Юлий Райзман — режиссер, казалось бы, сугубо московский: москвич по рождению, по ментальности, по характеру — в свое время подвизался на фабрике «Востоккино», снял ленту «Земля жаждет» (1930) в пустыне Каракумы, заканчивал «Машеньку» (1942) в военной Алма-Ате, в 1945-м во главе группы фронтовых операторов вел съемки штурма гитлеровской столицы и создал документальный фильм «Берлин». После кремлевского инцидента (говорят, будто бы Сталин, просматривая веселый райзмановский фильм «Поезд идет на Восток» (1948), встал и заявил: «Выхожу на этой остановке», что означало опалу) Райзман был отправлен в Латвию, где в 1949-м снял биографический фильм о поэте Райнисе. ‹…›
Исключительная скромность украшала Райзмана и в профессии, и на общественном поприще.
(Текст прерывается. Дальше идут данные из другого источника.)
-- ==== Sys2Proof/Machine/SluiceRun.lean ====
section
/-!
DEFINITION. The sluice chains at work: SYSREF and SYNC, sync instants, the links, the filters from a released sample to a conditioned
one, the resampler's outputs, the detectors, and their side records.
-/

namespace Sys2Proof.Machine

/-! ## Numbers -/

/-- The nearest integer, a half rounded up. -/
def roundHalf (q : Rat) : Int := (q + 1 / 2).floor

/-- An integer from an exact value where the spec names no rounding: one of its two neighbours (log entry 69). -/
def roundOpen (q : Rat) : Int := if q.den = 1 then q.num else if Config.roundsUp q then q.floor + 1 else q.floor

/-- Saturation to 20 bits two's complement, and whether it happened (R303). -/
def sat20 (x : Int) : BitVec 20 × Bool :=
  if x < -524288 then (BitVec.ofInt 20 (-524288), true)
  else if 524287 < x then (BitVec.ofInt 20 524287, true)
  else (BitVec.ofInt 20 x, false)

/-- The nearest integer to a square root (R307). -/
def rootNear (q : Rat) : Nat :=
  let r := Nat.sqrt (4 * q).floor.toNat
  (r + 1) / 2

/-- A converter sample in ticks (R284). -/
def convTicks (w : BitVec 128) : Rat := 256 * convPeriod w

/-! ## SYSREF and SYNC -/

/-- Recipients of a link's events: the physical function and each stall that owns a chain of the link (R286). -/
def linkStalls (s : State) (l : Fin 2) : List Stall :=
  allStalls.filter fun n => (List.finRange 8).any fun k => bit s.stalls[n].grant.chains k.val && ((chainSource s k).any fun x => x.1 == l)

/-- A `calibration_drift` event of a link (R286, R287, R466). -/
def linkEvent (s : State) (l : Fin 2) (reason : Nat) (p5 : Dword) : State :=
  sendRated s { code := 0x10, sub := 256 + 2 * reason + l.val, fn := 0 } (100 * ms)
    (deviceEvent 0x10 (withPf (linkStalls s l)) s.tb.now (fld reason 0 ||| fld l.val 16) p5 0 0)

/-- The multiframe or extended-multiblock period in ticks (R284). -/
def multiTicks (w : BitVec 128) : Rat := multiFrames w * (linkS w : Rat) * convTicks w

/-- The distance in ticks of an edge from the nearest whole number of periods after the boundary (R93). -/
def edgeOff (x : JLink) (t : Time) : Rat :=
  let d : Rat := ((t - x.boundary).toInt : Rat)
  let p := multiTicks x.setting
  d - (roundHalf (d / p) : Rat) * p

/-- An edge fixes a link's boundaries, or is checked (R93, R286). -/
def sysrefOn (t : Time) (s : State) (l : Fin 2) : State :=
  let x := s.links[l]
  if !linkEnable x.setting then s
  else if !x.sysrefSeen then modLink s l fun x => { x with sysrefSeen := true, boundary := t, frame := 0 }
  else
    let d := edgeOff x t
    if -32 ≤ d ∧ d ≤ 32 then s
    else linkEvent { s with tb := { s.tb with sysrefError := true } } l 4 (sfld ((d / 32).num.tdiv (d / 32).den) 32 0)

/-- SYSREF_EDGE (R93, R286). -/
def execSysrefEdge (t : Time) (s : State) : Host.Outcome State Fault Refusal :=
  .next (if s.tb.timeValid then [0, 1].foldl (sysrefOn (t &&& ~~~ (31 : Time))) s else s)

/-- The enabled chains connected to SYNC (R95, R289). -/
def syncChains (s : State) : BitVec 8 := maskOf 8 fun n => chainEnable s.chains[Fin.ofNat 8 n].setting && bit s.chains[Fin.ofNat 8 n].setting 30

/-- SYNC_EDGE: Y is the start of the 32nd stride after the edge's (R95). -/
def execSyncEdge (t : Time) (s : State) : Host.Outcome State Fault Refusal :=
  .next (
    if !s.tb.timeValid || s.tb.bypass then s
    else { s with tb := { s.tb with syncPending := s.tb.syncPending ++ [{ y := (t &&& ~~~ (255 : Time)) + strides 32, chains := syncChains s }] } })

/-! ## Sync instants -/

/-- The position, in 1024ths of a converter sample from Y, of the sample released first of a link's first frame (R288, R294). -/
def firstSample (x : JLink) (w : BitVec 256) (y : Time) : Int :=
  let a := convTicks x.setting
  let t : Rat := ((x.boundary - y).toInt : Rat) - (toRelease w : Rat) + ((bits x.setting 63 56 * linkS x.setting : Nat) : Rat) * a
  roundHalf (1024 * t / a)

/-- The part of a position below one sample, −512 to 511, and the whole samples (R294). -/
def splitTrim (q : Int) : Int × Int := ((q + 512) % 1024 - 512, (q + 512) / 1024)

/-- One conditioned period in ticks (R293). -/
def condTicks (lw : BitVec 128) (w : BitVec 256) (fallback : Bool) : Rat := ((cicR w * runDec w fallback : Nat) : Rat) * convTicks lw

/-- The first conditioned sample at or after a time from Y in ticks (R306, R308). -/
def firstCond (lw : BitVec 128) (c : Chain) (d : Rat) : Nat := (d / condTicks lw c.setting c.fallback).ceil.toNat

/-- m0, the first output after a sync instant (R295). -/
def firstOutput (lw : BitVec 128) (c : Chain) (y : Time) : Nat :=
  let w := c.setting
  let k : Rat := (chainK w : Rat)
  let t := 2 * (delayCic lw w + delayFir lw w c.fallback + delayRs lw w c.fallback)
  let a := (8 * t / k).ceil.toNat
  let b := match c.lastRestart with
    | none => 0
    | some r => ((((r + strides 2048 - y).toInt : Rat) / 32) / k).ceil.toNat
  max a b

/-- The window detector's w-th window from a first instant (R306). -/
def windowAcc (lw : BitVec 128) (c : Chain) (t1 : Time) (w : Nat) : DetAcc :=
  let p := 32 * windowLen c.setting
  let d (k : Nat) : Rat := ((t1 - c.y).toInt : Rat) + ((k * p : Nat) : Rat)
  { first := firstCond lw c (d w), stop := firstCond lw c (d (w + 1)), stamp := t1 + BitVec.ofNat 64 ((w + 1) * p) }

/-- A chain is cleared and anchored at Y; the inputs that the phase trim interpolates over stay (R293 to R295, R306, R308). -/
def anchorChain (lw : BitVec 128) (x : JLink) (c : Chain) (y : Time) : Chain :=
  let m0 := firstOutput lw c y
  let t1 := y + BitVec.ofNat 64 (32 * m0 * chainK c.setting)
  let c := { c with
    anchored := true, producing := false, stopped := false, y := y, lastY := some y, m := m0, t1 := t1
    trim := BitVec.ofInt 10 (splitTrim (firstSample x c.setting y)).1
    integ := List.replicate 5 0, combs := List.replicate 5 0, firLine := [], condIdx := 0, cond := [], envelope := 0
    cycleFrom := none, detWin := [], anchorOut := true, anchorDet := true, restarts := satAdd 32 c.restarts 1 }
  if windowMode c.setting then { c with detWin := [windowAcc lw c t1 0] } else c

/-- What Y does to one chain: ignored, missed, or anchored (R93, R97, R293). -/
inductive SyncFate where
  | off
  | ignored
  | missed
  | anchored (lw : BitVec 128) (x : JLink)

/-- The fate of a chain at Y; none outside Run and in the safe halt, in which no chain runs (R504, R506, R542). A Y exactly 64 strides after the one
applied last is no longer within 64 strides of it and is applied: the model's reading of R97, which does not say (DEDUCED, log entry 248). On a
link that is up and has no SYSREF boundary yet no lattice can stand, and a Y counts as missed: R293 does not say (DESIGN CHOICE, log entry 299). -/
def syncFate (s : State) (y : Time) (n : Fin 8) : SyncFate :=
  let c := s.chains[n]
  if !chainEnable c.setting || s.power.st != .run || s.boot.phase != .ready then .off
  else if c.lastY.any fun z => !past y z && (y - z).toNat < 64 * 256 then .ignored
  else match chainSource s n with
    | none => .missed
    | some (l, _) => if s.links[l].up && s.links[l].sysrefSeen then .anchored s.links[l].setting s.links[l] else .missed

/-- One chain at Y (R97, R293, R316). -/
def syncChain (y : Time) (s : State) (n : Fin 8) : State :=
  match syncFate s y n with
  | .off => s
  | .ignored => modChain s n fun c => { c with syncIgnored := satAdd 32 c.syncIgnored 1 }
  | .missed => modChain s n fun c => { c with syncMissed := satAdd 32 c.syncMissed 1 }
  | .anchored lw x => modChain s n fun c => anchorChain lw x c y

/-- The earliest sync instant waiting (R7). -/
def nextSync (s : State) : Option Time :=
  match s.tb.syncPending with
  | [] => none
  | r :: l => some (l.foldl (fun y q => if past q.y y then q.y else y) r.y)

/-- The `sync` marker of a stall that records and owns re-anchored chains (R116, R293). -/
def syncMarker (y : Time) (m : BitVec 8) (s : State) (n : Stall) : State :=
  let own := s.stalls[n].grant.chains &&& m
  if own = 0 then s else marker s n 0xC y (BitVec.ofNat 64 own.toNat)

/-- SYNC_INSTANT: the earliest Y, once for every request that gives it (R93, R97, R293 to R295). A Y that passes while the clocks are
bypassed waits and is applied, as it was, after the relock: the model's choice, R86 does not say (DESIGN CHOICE, log entry 249). -/
def execSyncInstant (s : State) : Host.Outcome State Fault Refusal :=
  .next (
    match nextSync s with
    | none => s
    | some y =>
      if past s.tb.now y || s.tb.bypass then s
      else
        let m := ((s.tb.syncPending.filter fun r => r.y == y).map fun r => r.chains).foldl (· ||| ·) 0
        let l := (List.finRange 8).filter fun n => bit m n.val
        let done := maskOf 8 fun n => bit m n && (match syncFate s y (Fin.ofNat 8 n) with
          | .anchored _ _ => true
          | _ => false)
        let s := { s with tb := { s.tb with syncPending := s.tb.syncPending.filter fun r => r.y != y } }
        allStalls.foldl (syncMarker y done) (l.foldl (syncChain y) s))

/-! ## Links -/

/-- The release time of a frame of a link in ticks from its boundary (R288). -/
def releaseTicks (w : BitVec 128) (frame : Nat) : Rat := ((bits w 63 56 + frame : Nat) : Rat) * (linkS w : Rat) * convTicks w

/-- The first frame whose release does not lie in the past (R288). -/
def frameNow (s : State) (x : JLink) : Nat :=
  let w := x.setting
  ((((s.tb.now - x.boundary).toInt : Rat) / ((linkS w : Rat) * convTicks w)).ceil - (bits w 63 56 : Int)).toNat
Он всегда был в стороне от большой советской игры, хотя званиями-наградами не был обделен, был лауреатом многих Сталинских и Госпремий, Народным артистом СССР, Героем Социалистического Труда (и это уж точно — всю жизнь вкалывал за здорово живешь!). В партию не вступал. Постов нигде и никогда не занимал, в отличие от многих своих маститых коллег, кто и фильмы снимал, и книги писал, и идеологические теории разрабатывал. Имея звание профессора, Райзман редко вел мастерские во ВГИКе. А в 1960-х преподавал специальность «работа режиссера с актером» на двух выпусках Высших курсов сценаристов и режиссеров. Студентами Райзмана были Глеб Панфилов, Александр Аскольдов, Толомуш Океев, Константин Ершов, Марк Осепьян, которые его обожали, а он смущенно повторял, что обучать «стесняется». ‹…›
На «Мосфильме» Райзман с конца 60-х возглавлял Третье творческое объединение вместе с Михаилом Роммом и продолжал руководить им единолично после смерти Ромма. Цвет сегодняшней отечественной режиссуры вышел из этого объединения. «Двадцать лет работы с Райзманом, — пишет Вадим Абдрашитов, — это удивительное время, благодаря его человеческим и творческим качествам и той замечательной атмосфере, которую он генерировал. Он художественно руководил всеми нами. Юлий Яковлевич был нашим учителем и, надеюсь, для кого-то и старшим другом. Я вспоминаю эти годы как постоянный урок мастерства, как мастер-класс».
Зоркая Н. Сгустки истории. Портрет режиссера Юлия Райзмана // Искусство кино. 2004. № 2.